Where ‘our purposes’ are something like ‘might the model be able to use its knowledge of X in a plan in some way that outsmarts us if we don’t know X’?
It seems plausible to me that there are cases where you can’t get the model to do X by finetuning/prompt engineering, even if the model ‘knows’ X enough to be able to use it in plans. Something like—the part of its cognition that’s solving X isn’t ‘hooked up’ to the part that does output, but is hooked up to the part that makes plans. In humans, this would be any ‘knowledge’ that can be used to help you achieve stuff, but which is subconscious—your linguistic self can’t report it directly (and further you can’t train yourself to be able to report it)
This mostly seems plausible to me—and again, I think it’s a useful exercise that ought to yield interesting results.
Some thoughts:
Handwaving would seem to take us from “we can demonstrate capability of X” to “we have good evidence for capability of X”. In cases where we’ve failed to prompt/finetune the model into doing X we also have some evidence against the model’s capability of X. Hard to be highly confident here.

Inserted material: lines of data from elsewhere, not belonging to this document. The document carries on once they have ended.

-- ==== Sys2Proof/Laws/Tab.lean ====
section
/-! SUPPORT. The laws of tables: reading after writing, and the canonical form that every write keeps. -/

namespace Sys2Proof.Machine

variable {α : Type}

@[simp] theorem Tab.get_ins_same (d : Nat → α) (v : α) : ∀ (t : Tab α) (k : Nat), Tab.get d (Tab.ins t k v) k = v
  | [], k => by simp [Tab.ins, Tab.get]
  | (j, w) :: t, k => by
    simp only [Tab.ins]
    by_cases h : j < k
    · have : k ≠ j := by omega
      simp [h, Tab.get, this, Tab.get_ins_same d v t k]
    · by_cases e : j = k
      · simp [e, Tab.get]
      · simp [h, e, Tab.get]

theorem Tab.get_ins_ne (d : Nat → α) (v : α) {k m : Nat} (hm : m ≠ k) :
    ∀ (t : Tab α), Tab.get d (Tab.ins t k v) m = Tab.get d t m
  | [] => by simp [Tab.ins, Tab.get, hm]
  | (j, w) :: t => by
    simp only [Tab.ins]
    by_cases h : j < k
    · by_cases e : m = j <;> simp [h, Tab.get, e, Tab.get_ins_ne d v hm t]
    · by_cases e : j = k
      · subst e; simp [Tab.get, hm]
      · by_cases e' : m = j <;> simp [h, e, Tab.get, e', hm]

theorem Tab.get_drop_same (d : Nat → α) (k : Nat) : ∀ t : Tab α, Tab.get d (Tab.drop t k) k = d k
  | [] => rfl
  | (j, w) :: t => by
    simp only [Tab.drop]
    by_cases e : j = k
    · simp [e, Tab.get_drop_same d k t]
    · have : k ≠ j := fun x => e x.symm
      simp [e, Tab.get, this, Tab.get_drop_same d k t]

theorem Tab.get_drop_ne (d : Nat → α) {k m : Nat} (hm : m ≠ k) : ∀ (t : Tab α), Tab.get d (Tab.drop t k) m = Tab.get d t m
  | [] => rfl
  | (j, w) :: t => by
    simp only [Tab.drop]
    by_cases e : j = k
    · subst e; simp [Tab.get, hm, Tab.get_drop_ne d hm t]
    · by_cases e' : m = j <;> simp [e, Tab.get, e', Tab.get_drop_ne d hm t]

/-- A write of one index leaves what every other index reads as. -/
theorem Tab.get_put_ne [DecidableEq α] (d : Nat → α) (t : Tab α) {k m : Nat} (v : α) (hm : m ≠ k) :
    Tab.get d (Tab.put d t k v) m = Tab.get d t m := by
  unfold Tab.put
  split
  · exact Tab.get_drop_ne d hm t
  · exact Tab.get_ins_ne d v hm t

/-- Reading the index written gives the value written. -/
@[simp] theorem Tab.get_put_same [DecidableEq α] (d : Nat → α) (t : Tab α) (k : Nat) (v : α) :
    Tab.get d (Tab.put d t k v) k = v := by
  unfold Tab.put
  split
  · rename_i e; rw [Tab.get_drop_same d k, e]
  · exact Tab.get_ins_same d v t k

theorem Tab.wfFrom_mono [DecidableEq α] (d : Nat → α) {lo lo' : Nat} (h : lo' ≤ lo) :
    ∀ {t : Tab α}, Tab.wfFrom d lo t = true → Tab.wfFrom d lo' t = true
  | [], _ => rfl
  | (j, v) :: t, hw => by
    simp only [Tab.wfFrom, Bool.and_eq_true, decide_eq_true_eq] at hw ⊢
    exact ⟨⟨Nat.le_trans h hw.1.1, hw.1.2⟩, hw.2⟩

theorem Tab.wfFrom_drop [DecidableEq α] (d : Nat → α) (k : Nat) :
    ∀ {lo : Nat} {t : Tab α}, Tab.wfFrom d lo t = true → Tab.wfFrom d lo (Tab.drop t k) = true
  | _, [], _ => rfl
  | lo, (j, v) :: t, h => by
    simp only [Tab.wfFrom, Bool.and_eq_true, decide_eq_true_eq] at h
    simp only [Tab.drop]
    split
    · exact Tab.wfFrom_mono d (by omega) (Tab.wfFrom_drop d k h.2)
    · simp only [Tab.wfFrom, Bool.and_eq_true, decide_eq_true_eq]
      exact ⟨h.1, Tab.wfFrom_drop d k h.2⟩

theorem Tab.wfFrom_ins [DecidableEq α] (d : Nat → α) {k : Nat} {v : α} (hv : v ≠ d k) :
    ∀ {lo : Nat} {t : Tab α}, lo ≤ k → Tab.wfFrom d lo t = true → Tab.wfFrom d lo (Tab.ins t k v) = true
  | lo, [], hk, _ => by simp [Tab.ins, Tab.wfFrom, hk, hv]
  | lo, (j, w) :: t, hk, h => by
    have h' := h
    simp only [Tab.wfFrom, Bool.and_eq_true, decide_eq_true_eq] at h
    simp only [Tab.ins]
    split
    · simp only [Tab.wfFrom, Bool.and_eq_true, decide_eq_true_eq]
      exact ⟨h.1, Tab.wfFrom_ins d hv (by omega) h.2⟩
    · split
      · rename_i e; subst e
        simp only [Tab.wfFrom, Bool.and_eq_true, decide_eq_true_eq]
        exact ⟨⟨h.1.1, hv⟩, h.2⟩
      · simp only [Tab.wfFrom, Bool.and_eq_true, decide_eq_true_eq]
        exact ⟨⟨hk, hv⟩, ⟨by omega, h.1.2⟩, h.2⟩

/-- Every write keeps the canonical form. -/
theorem Tab.wf_put [DecidableEq α] (d : Nat → α) (t : Tab α) (k : Nat) (v : α) (h : Tab.wf d t = true) :
    Tab.wf d (Tab.put d t k v) = true := by
  unfold Tab.wf Tab.put at *
  split
  · exact Tab.wfFrom_drop d k h
  · rename_i hv; exact Tab.wfFrom_ins d hv (Nat.zero_le k) h

end Sys2Proof.Machine
end

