/-! Inside the module's own record and the Inkwell: all but the request for BLOCKED and the Blotter. -/

@[simp] theorem State.raise_sys_powered (s : State) (code inst : Nat) (detail : Word) (t : Nat) :
    (s.raise code inst detail t).sys.powered = s.sys.powered := by rw [(raise_reach s code inst detail t).sys]
@[simp] theorem State.raise_sys_stopping (s : State) (code inst : Nat) (detail : Word) (t : Nat) :
    (s.raise code inst detail t).sys.stopping = s.sys.stopping := by rw [(raise_reach s code inst detail t).sys]
@[simp] theorem State.raise_sys_fwRuns (s : State) (code inst : Nat) (detail : Word) (t : Nat) :
    (s.raise code inst detail t).sys.fwRuns = s.sys.fwRuns := by rw [(raise_reach s code inst detail t).sys]
@[simp] theorem State.raise_sys_stuck (s : State) (code inst : Nat) (detail : Word) (t : Nat) :
    (s.raise code inst detail t).sys.stuck = s.sys.stuck := by rw [(raise_reach s code inst detail t).sys]
@[simp] theorem State.raise_sys_mode (s : State) (code inst : Nat) (detail : Word) (t : Nat) :
    (s.raise code inst detail t).sys.mode = s.sys.mode := by rw [(raise_reach s code inst detail t).sys]
@[simp] theorem State.raise_sys_prev (s : State) (code inst : Nat) (detail : Word) (t : Nat) :
    (s.raise code inst detail t).sys.prev = s.sys.prev := by rw [(raise_reach s code inst detail t).sys]
@[simp] theorem State.raise_sys_reason (s : State) (code inst : Nat) (detail : Word) (t : Nat) :
    (s.raise code inst detail t).sys.reason = s.sys.reason := by rw [(raise_reach s code inst detail t).sys]
@[simp] theorem State.raise_sys_lastChg (s : State) (code inst : Nat) (detail : Word) (t : Nat) :
    (s.raise code inst detail t).sys.lastChg = s.sys.lastChg := by rw [(raise_reach s code inst detail t).sys]
@[simp] theorem State.raise_sys_modeReq (s : State) (code inst : Nat) (detail : Word) (t : Nat) :
    (s.raise code inst detail t).sys.modeReq = s.sys.modeReq := by rw [(raise_reach s code inst detail t).sys]
@[simp] theorem State.raise_sys_uptime (s : State) (code inst : Nat) (detail : Word) (t : Nat) :
    (s.raise code inst detail t).sys.uptime = s.sys.uptime := by rw [(raise_reach s code inst detail t).sys]
@[simp] theorem State.raise_sys_subSec (s : State) (code inst : Nat) (detail : Word) (t : Nat) :
    (s.raise code inst detail t).sys.subSec = s.sys.subSec := by rw [(raise_reach s code inst detail t).sys]
@[simp] theorem State.raise_sys_baseT (s : State) (code inst : Nat) (detail : Word) (t : Nat) :
    (s.raise code inst detail t).sys.baseT = s.sys.baseT := by rw [(raise_reach s code inst detail t).sys]
@[simp] theorem State.raise_sys_feedA (s : State) (code inst : Nat) (detail : Word) (t : Nat) :
    (s.raise code inst detail t).sys.feedA = s.sys.feedA := by rw [(raise_reach s code inst detail t).sys]
@[simp] theorem State.raise_sys_feedB (s : State) (code inst : Nat) (detail : Word) (t : Nat) :
    (s.raise code inst detail t).sys.feedB = s.sys.feedB := by rw [(raise_reach s code inst detail t).sys]
@[simp] theorem State.raise_sys_feedALow (s : State) (code inst : Nat) (detail : Word) (t : Nat) :
    (s.raise code inst detail t).sys.feedALow = s.sys.feedALow := by rw [(raise_reach s code inst detail t).sys]
@[simp] theorem State.raise_sys_feedBLow (s : State) (code inst : Nat) (detail : Word) (t : Nat) :
    (s.raise code inst detail t).sys.feedBLow = s.sys.feedBLow := by rw [(raise_reach s code inst detail t).sys]
@[simp] theorem State.raise_sys_live (s : State) (code inst : Nat) (detail : Word) (t : Nat) :
    (s.raise code inst detail t).sys.live = s.sys.live := by rw [(raise_reach s code inst detail t).sys]
@[simp] theorem State.raise_sys_reject (s : State) (code inst : Nat) (detail : Word) (t : Nat) :
    (s.raise code inst detail t).sys.reject = s.sys.reject := by rw [(raise_reach s code inst detail t).sys]
@[simp] theorem State.raise_sys_rejSat (s : State) (code inst : Nat) (detail : Word) (t : Nat) :
    (s.raise code inst detail t).sys.rejSat = s.sys.rejSat := by rw [(raise_reach s code inst detail t).sys]
@[simp] theorem State.raise_ink_mem (s : State) (code inst : Nat) (detail : Word) (t : Nat) :
    (s.raise code inst detail t).ink.mem = s.ink.mem := by rw [(raise_reach s code inst detail t).ink]
@[simp] theorem State.raise_ink_poison (s : State) (code inst : Nat) (detail : Word) (t : Nat) :
    (s.raise code inst detail t).ink.poison = s.ink.poison := by rw [(raise_reach s code inst detail t).ink]
@[simp] theorem State.raise_ink_cimPoison (s : State) (code inst : Nat) (detail : Word) (t : Nat) :
    (s.raise code inst detail t).ink.cimPoison = s.ink.cimPoison := by rw [(raise_reach s code inst detail t).ink]
@[simp] theorem State.raise_ink_cimClear (s : State) (code inst : Nat) (detail : Word) (t : Nat) :
    (s.raise code inst detail t).ink.cimClear = s.ink.cimClear := by rw [(raise_reach s code inst detail t).ink]
@[simp] theorem State.raise_ink_pcnt (s : State) (code inst : Nat) (detail : Word) (t : Nat) :
    (s.raise code inst detail t).ink.pcnt = s.ink.pcnt := by rw [(raise_reach s code inst detail t).ink]
@[simp] theorem State.raise_ink_pcntSat (s : State) (code inst : Nat) (detail : Word) (t : Nat) :
    (s.raise code inst detail t).ink.pcntSat = s.ink.pcntSat := by rw [(raise_reach s code inst detail t).ink]
@[simp] theorem State.raise_ink_cpcnt (s : State) (code inst : Nat) (detail : Word) (t : Nat) :
    (s.raise code inst detail t).ink.cpcnt = s.ink.cpcnt := by rw [(raise_reach s code inst detail t).ink]
@[simp] theorem State.raise_ink_cpcntSat (s : State) (code inst : Nat) (detail : Word) (t : Nat) :
    (s.raise code inst detail t).ink.cpcntSat = s.ink.cpcntSat := by rw [(raise_reach s code inst detail t).ink]
@[simp] theorem State.raise_ink_first (s : State) (code inst : Nat) (detail : Word) (t : Nat) :
    (s.raise code inst detail t).ink.first = s.ink.first := by rw [(raise_reach s code inst detail t).ink]
@[simp] theorem State.raise_ink_scrubInk (s : State) (code inst : Nat) (detail : Word) (t : Nat) :
    (s.raise code inst detail t).ink.scrubInk = s.ink.scrubInk := by rw [(raise_reach s code inst detail t).ink]
@[simp] theorem State.raise_ink_scrubCim (s : State) (code inst : Nat) (detail : Word) (t : Nat) :
    (s.raise code inst detail t).ink.scrubCim = s.ink.scrubCim := by rw [(raise_reach s code inst detail t).ink]
@[simp] theorem State.raise_ink_lfsr (s : State) (code inst : Nat) (detail : Word) (t : Nat) :
    (s.raise code inst detail t).ink.lfsr = s.ink.lfsr := by rw [(raise_reach s code inst detail t).ink]
@[simp] theorem State.raise_ink_arb (s : State) (code inst : Nat) (detail : Word) (t : Nat) :
    (s.raise code inst detail t).ink.arb = s.ink.arb := by rw [(raise_reach s code inst detail t).ink]
@[simp] theorem State.raise_ink_hold (s : State) (code inst : Nat) (detail : Word) (t : Nat) :
    (s.raise code inst detail t).ink.hold = s.ink.hold := by rw [(raise_reach s code inst detail t).ink]
@[simp] theorem State.raise_ink_used (s : State) (code inst : Nat) (detail : Word) (t : Nat) :
    (s.raise code inst detail t).ink.used = s.ink.used := by rw [(raise_reach s code inst detail t).ink]
@[simp] theorem State.raise_ink_dma (s : State) (code inst : Nat) (detail : Word) (t : Nat) :
    (s.raise code inst detail t).ink.dma = s.ink.dma := by rw [(raise_reach s code inst detail t).ink]
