/-- Settles O18: each row by its guards. -/
theorem nibPowersUpAndForgetsOnLoss : Obligations.NibPowersUpAndForgetsOnLoss := by
  unfold Obligations.NibPowersUpAndForgetsOnLoss
  intro s n
  refine ⟨fun ident typ lo hi fw hp => ?_, fun ident typ lo hi fw hp => ?_, ?_, fun hp => ?_, fun hp => ?_,
    fun hb => ?_,
    fun hb => ?_, rfl⟩
  · change ∃ t, execNibPowerUp n ident typ lo hi fw s = .next t ∧ _
    refine ⟨_, if_neg (by simp [hp]), ?_⟩
    simp +contextual [Nib.init, State.setNib_nib_ne]
    rfl
  · change execNibPowerUp n ident typ lo hi fw s = _
    exact if_pos hp
  · refine ⟨_, rfl, ?_⟩
    simp +contextual [Nib.init, State.setNib_nib_ne]
  · change execNibOvervoltBypass n s = _
    exact if_pos hp
  · change execNibOvervoltBypass n s = _
    exact if_neg (by simp [hp])
  · change execNibBypassClose n s = _
    exact if_pos hb
  · change execNibBypassClose n s = _
    exact if_neg (by simp [hb])

/-- Settles O19: each row by its guards. -/
theorem nibAnswersIdentifyAndSetArr : Obligations.NibAnswersIdentifyAndSetArr := by
  unfold Obligations.NibAnswersIdentifyAndSetArr
  intro s n code
  refine ⟨fun hr hp => ⟨fun hc => ?_, fun hc => ⟨fun hk => ?_, fun hk => ?_⟩, fun hc => ?_⟩,
    fun hr hp => ⟨fun hc => ?_, fun hc => ?_, fun hc => ?_⟩, fun h => ?_, fun h => ?_, fun h => ?_⟩
  all_goals simp only [code] at *
  · change execIdentify n s = _
    simp [execIdentify, hr, hp, hc]
  · change execSetArr n s = _
    simp [execSetArr, hr, hp, hc, Nat.not_lt.mpr hk]
  · change execSetArr n s = _
    simp [execSetArr, hr, hp, hc, hk]
  · change execMgmtUnknownRequest n s = _
    have hn : ¬ ((s.aux n).req = [] ∨ (1 ≤ beAt (s.aux n).req 0 1 ∧ beAt (s.aux n).req 0 1 ≤ 4)) := by
      simp only [hr, false_or]; omega
    simp [execMgmtUnknownRequest, hn, hp]
  · change execIdentify n s = _
    simp [execIdentify, hr, hp, hc]
  · change execSetArr n s = _
    simp [execSetArr, hr, hp, hc]
  · change execMgmtUnknownRequest n s = _
    have hn : ¬ ((s.aux n).req = [] ∨ (1 ≤ beAt (s.aux n).req 0 1 ∧ beAt (s.aux n).req 0 1 ≤ 4)) := by
      simp only [hr, false_or]; omega
    simp [execMgmtUnknownRequest, hn, hp]
  · exact if_pos h.symm
  · exact if_pos h.symm
  · exact if_pos h

/-- Settles O20: a nib turned off keeps all but its switches and its edge records. -/
theorem nibAdmitsAndRetires : Obligations.NibAdmitsAndRetires := by
  unfold Obligations.NibAdmitsAndRetires
  intro s n code own barred
  refine ⟨fun hr hp => ⟨fun hc ho hb he => ?_, fun hc ho => ?_, fun hc ho hb => ?_, fun hc ho hb he => ?_,
    fun hc => ?_⟩,
    fun hr hp => ⟨fun hc => ?_, fun hc => ?_⟩, fun h => ?_, fun h => ?_⟩
  all_goals simp only [code, own, barred, decide_eq_true_eq, decide_eq_false_iff_not] at *
  · change ∃ t, execAdmitCi n s = .next t ∧ _
    simp [execAdmitCi, hr, hp, hc, ho, hb, he, Nib.off]
    intro j hj
    rw [State.setNib_nib_ne _ _ _ _ hj, State.nibDown_nib_ne _ hj, State.nib_silent]
  · change execAdmitCi n s = _
    simp [execAdmitCi, hr, hp, hc, ho]
  · change execAdmitCi n s = _
    simp [execAdmitCi, hr, hp, hc, ho, hb]
  · change execAdmitCi n s = _
    simp [execAdmitCi, hr, hp, hc, ho, hb, he]
  · change ∃ t, execRetire n s = .next t ∧ _
    simp [execRetire, hr, hp, hc, Nib.off]
    intro j hj
    rw [State.setNib_nib_ne _ _ _ _ hj, State.nibDown_nib_ne _ hj, State.nib_silent]
  · change execAdmitCi n s = _
    simp [execAdmitCi, hr, hp, hc]
  · change execRetire n s = _
    simp [execRetire, hr, hp, hc]
  · exact if_pos h.symm
  · exact if_pos h.symm

/-- What a latched block leaves of its nib. -/
theorem State.nibLatch_nib (s : State) (p : Nat) : (s.nibLatch p).nib p = { s.nib p with
    levels := [], latch := true, armed := false, held := [], mirror := []
    state := if (s.nib p).state = nsAdmitted ∨ (s.nib p).state = nsSafe then nsBlocked else (s.nib p).state } := by
  unfold State.nibLatch
  simp [Nib.off]

theorem State.nibLatch_nib_ne (s : State) {p j : Nat} (h : j ≠ p) : (s.nibLatch p).nib j = s.nib j := by
  unfold State.nibLatch
  rw [State.setNib_nib_ne _ _ _ _ h, State.nibDown_nib_ne _ h]

theorem State.nibForward_outside {s : State} {p : Nat} (h : (s.nib p).state ≠ nsLoopback) (side : Nat) (o : OSet) :
    s.nibForward p side o = s.emit (.nibSet p ((s.nib p).outSide side) o) := by
  simp [State.nibForward, State.nibEcho, State.nibSend, h]
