/-! ### The Register Dispatcher -/

/-- R140: the dispatcher holds no state of its own. `BuildResponse` writes no state, only its response and a label,
and its response depends on its argument and DeviceState alone; `ApplyWrite` writes RequestedRegister always,
DeviceState where the write targets 0x09, and a label, and what it stores in either depends on IN alone. -/
def Obligations.TheDispatcherTouchesOnlyWhatItMay : Prop :=
  (∀ (id : Byte) (s : State), { s.buildResponse id with resp := s.resp, err := s.err } = s) ∧
  (∀ (id : Byte) (s s' : State), s.dev = s'.dev → (s.buildResponse id).resp = (s'.buildResponse id).resp) ∧
  (∀ s : State, { s.applyWrite s.IN.count with reqReg := s.reqReg, dev := s.dev, err := s.err } = s ∧
    ((s.applyWrite s.IN.count).dev ≠ s.dev → 2 ≤ s.IN.count ∧ s.IN.read 0 = 0x09#8)) ∧
  (∀ s s' : State, s.IN = s'.IN → (s.applyWrite s.IN.count).reqReg = (s'.applyWrite s'.IN.count).reqReg ∧
    (2 ≤ s.IN.count → s.IN.read 0 = 0x09#8 → (s.applyWrite s.IN.count).dev = (s'.applyWrite s'.IN.count).dev))

/-- 41_register_dispatcher.md section 2: the read rows. The device value most significant byte first for register
0x08, and 0xFF, 0xFF with `UnknownRegister` for every other, 0x09 among them (the spec's decision D8); no state
is written. That the response is an output of its own is log entry 6, executing a row by itself log entry 8. -/
def Obligations.ReadRowsReturnTwoBytes : Prop :=
  (∀ s : State, s.initialised = true → exec .readGet s = .next
    { s with resp := [s.dev.extractLsb' 8 8, s.dev.extractLsb' 0 8], cmd := .none, err := .none }) ∧
  (∀ (s : State) (r : Byte), s.initialised = true → r ≠ 0x08#8 → exec (.readUnknown r) s = .next
    { s with resp := [0xFF#8, 0xFF#8], cmd := .none, err := .unknownRegister }) ∧
  (∀ id : Byte, decode (.read id) = .ok (if id = 0x08#8 then .readGet else .readUnknown id))

/-- 41_register_dispatcher.md section 3: a write transaction of one byte stores it in RequestedRegister at its stop,
whatever the byte, never changes DeviceState and raises nothing; every register but 0x08, so selected, yields 0xFF,
0xFF when it is read (that 0x09 does too is the spec's decision D8). -/
def Obligations.OneByteWriteOnlySelects : Prop :=
  ∀ s : State, s.initialised = true → s.IN.count = 1 → ∃ t, exec .stop s = .next t ∧
    t.reqReg = s.IN.read 0 ∧ t.dev = s.dev ∧ t.err = .none ∧
    (s.IN.read 0 ≠ 0x08#8 → ∃ u, exec .addrR t = .next u ∧ u.response = [0xFF#8, 0xFF#8])

/-- 41_register_dispatcher.md section 3: the rows of `ApplyWrite`. A select stores its byte; a write to 0x09 stores
its payload (the low byte 0x00 where none came is the spec's decision D7); a write to another register keeps
DeviceState and raises `UnknownRegister` (decision D8); both store the register id (decision D9); a write of no
byte stores 0x00 (decision D6). Executing a row by itself is log entry 8. -/
def Obligations.WriteRowsStoreWhatTheySay : Prop :=
  (∀ (s : State) (r : Byte), s.initialised = true → exec (.select r) s = .next
    { s with reqReg := r, cmd := .none, err := .none, resp := [] }) ∧
  (∀ (s : State) (hi : Byte) (rest : List Byte), s.initialised = true → exec (.writeSet hi rest) s = .next
    { s with dev := hi ++ rest.headD 0x00#8, reqReg := 0x09#8, cmd := .none, err := .none, resp := [] }) ∧
  (∀ (s : State) (r hi : Byte) (rest : List Byte), s.initialised = true → r ≠ 0x09#8 →
    exec (.writeUnknown r hi rest) s = .next
      { s with reqReg := r, cmd := .none, err := .unknownRegister, resp := [] }) ∧
  (∀ s : State, s.initialised = true → exec .selectNone s = .next
    { s with reqReg := 0x00#8, cmd := .none, err := .none, resp := [] })

/-- 40_state_machine.md section 6 and 41_register_dispatcher.md section 3: the stop of a transaction runs the
dispatcher's row of the bytes IN holds, no other and nothing more of the dispatcher, then ends the transaction.
That the rows are instructions of their own is log entry 8. -/
def Obligations.StopRunsTheDispatcherRowOfItsBytes : Prop :=
  ∀ s : State, s.initialised = true → s.IN.count ≤ Config.cap → ∃ i u,
    decode (.write s.IN.readAll) = .ok i ∧ exec i s = .next u ∧
    exec .stop s = .next
      { u with mode := .listening, IN := ⟨0, []⟩, cmd := .rearmListen, lastOp := .rearmListen }

/-- 40_state_machine.md section 3 and 41_register_dispatcher.md section 2: a read address match runs the dispatcher's
row of the selected register and loads what it returned. That the rows are instructions of their own is log
entry 8. -/
def Obligations.ReadAddressMatchRunsTheDispatcherRow : Prop :=
  ∀ s : State, s.initialised = true → ∃ i u t,
    decode (.read s.reqReg) = .ok i ∧ exec i s = .next u ∧ exec .addrR s = .next t ∧
    t.OUT.Holds u.resp ∧ t.err = u.err ∧ t.dev = u.dev ∧ t.IN = u.IN

/-- R63: of the bytes a write transaction put in IN, byte 0 is the register, bytes 1 and 2 the payload, high byte
first, and bytes 3 and 4 are ignored: two buffers with the same count that agree on the first three bytes give
the same stop. -/
def Obligations.OnlyTheFirstThreeBytesOfAWriteMatter : Prop :=
  (∀ (s : State) (B : Buffer), B.count = s.IN.count → (∀ i, i < 3 → i < s.IN.count → B.read i = s.IN.read i) →
    exec .stop { s with IN := B } = exec .stop s) ∧
  (∀ s : State, s.initialised = true → 1 ≤ s.IN.count → ∃ t, exec .stop s = .next t ∧
    (s.IN.count = 1 → t.reqReg = s.IN.read 0) ∧
    (3 ≤ s.IN.count → s.IN.read 0 = 0x09#8 →
      t.dev.extractLsb' 8 8 = s.IN.read 1 ∧ t.dev.extractLsb' 0 8 = s.IN.read 2))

Precision over the definition of a task seems important when it comes to output. Since e.g. “do arithmetic” != “output arithmetic”.
This is relevant in the second capability definition clause, since the kinds of X you can show are necessary for Y aren’t behaviours (usually), but rather internal processes. This doesn’t seem too useful in attempting to show misalignment, since knowing the model can do X doesn’t mean it can output the result of X.